(Recorded data)
+---+

/-! ## Faults -/

/-- R101, R107: which fault a command raises, with no fault recorded before it: a reserved word raises ILLEGAL_COMMAND
whatever the phase; a legal one raises exactly its own phase fault, and only in the phase that forbids it. The record
holds the command word. -/
def Obligations.FaultCausesAndPriority : Prop :=
  ∀ (s : State) (c : Issue), s.nextIssue c → ∃ t, step s = .next t ∧
    (c.cmd ∉ legalWords → t.fault = some ⟨.illegalCommand, c.cmd⟩) ∧
    (c.cmd = 0x10 → t.fault = none) ∧
    (c.cmd = 0x20 → t.fault = if s.phase = .FINALIZED then some ⟨.absorbAfterFinal, c.cmd⟩ else none) ∧
    (0x30 ≤ c.cmd.toNat ∧ c.cmd.toNat ≤ 0x3f →
      t.fault = if s.phase = .FINALIZED then some ⟨.finalAfterFinal, c.cmd⟩ else none) ∧
    (c.cmd = 0x40 → t.fault = if s.phase = .OPEN then some ⟨.readBeforeFinal, c.cmd⟩ else none) ∧
    FaultCause.illegalCommand.code = 1 ∧ FaultCause.absorbAfterFinal.code = 2 ∧
    FaultCause.finalAfterFinal.code = 3 ∧ FaultCause.readBeforeFinal.code = 4

/-- R108: when a command faults, its record holds the command word and nothing else of the state has changed: `C`, `L`, `X`,
`phase`, `dout` and the host's index are as they were. -/
def Obligations.FaultEntryIsPrecise : Prop :=
  ∀ (s t : State) (c : Issue), s.nextIssue c → step s = .next t → t.fault ≠ none →
    ∃ cause, t = { s with fault := some ⟨cause, c.cmd⟩ }

/-- R109, with the model's choices of log entries 3 and 5: no command clears a recorded fault; a faulted state takes no step,
and what ends it is a reset, where the host has one to give. -/
def Obligations.FaultIsTerminal : Prop :=
  (∀ (i : Instr) (s t : State), exec i s = .next t → s.fault ≠ none → t.fault ≠ none) ∧
  (∀ (s : State) (r : FaultRecord), s.fault = some r →
    (s.laterRuns = [] → step s = .fault (.halted r)) ∧
    (∀ run later, s.laterRuns = run :: later → step s = .next (assertRst run later s)))

/-- R106, R109: the step never refuses, and it stops in one case only: a fault is recorded and the host gives no reset (the
outcome is the model's choice, log entry 3). -/
def Obligations.StepStopsOnlyWhenFaulted : Prop :=
  ∀ s : State, (∃ t, step s = .next t) ∨ (∃ r, s.fault = some r ∧ s.laterRuns = [] ∧ step s = .fault (.halted r))

/-! ## Sequencing and reset -/

/-- R95, R97, with the model's choice of log entry 3: with no fault recorded, a step decodes the next issue and runs its
command, and the host's index moves past the command if it completed and stays at it if it faulted. -/
def Obligations.StepRunsDecodedCommand : Prop :=
  ∀ (s : State) (c : Issue) (i : Instr), s.nextIssue c → decode c.cmd c.din = .command i →
    ∃ t, exec i s = .next t ∧
      (t.fault = none → step s = .next { t with k := s.k + 1 }) ∧ (t.fault ≠ none → step s = .next t)

/-- Log entry 6: a table row's word, stored by `withFetchWord` in any state, is what the next step runs. -/
def Obligations.StoredWordRunsNext : Prop :=
  ∀ (s : State) (nbits w : Nat) (i : Instr), decodeTableWord nbits w = some i →
    ∃ t, exec i (s.withFetchWord nbits w) = .next t ∧ step (s.withFetchWord nbits w) = .next (advance t)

+---+

> [To do] Would you retype exactly the lines above, from the line with "and runs its" to the line with "i s = .next t ∧", with both end lines kept and nothing more?

> [Response below]
/-- R95, R97, with the model's choice of log entry 3: with no fault recorded, a step decodes the next issue and runs its
command, and the host's index moves past the command if it completed and stays at it if it faulted. -/
def Obligations.StepRunsDecodedCommand : Prop :=
  ∀ (s : State) (c : Issue) (i : Instr), s.nextIssue c → decode c.cmd c.din = .command i →
    ∃ t, exec i s = .next t ∧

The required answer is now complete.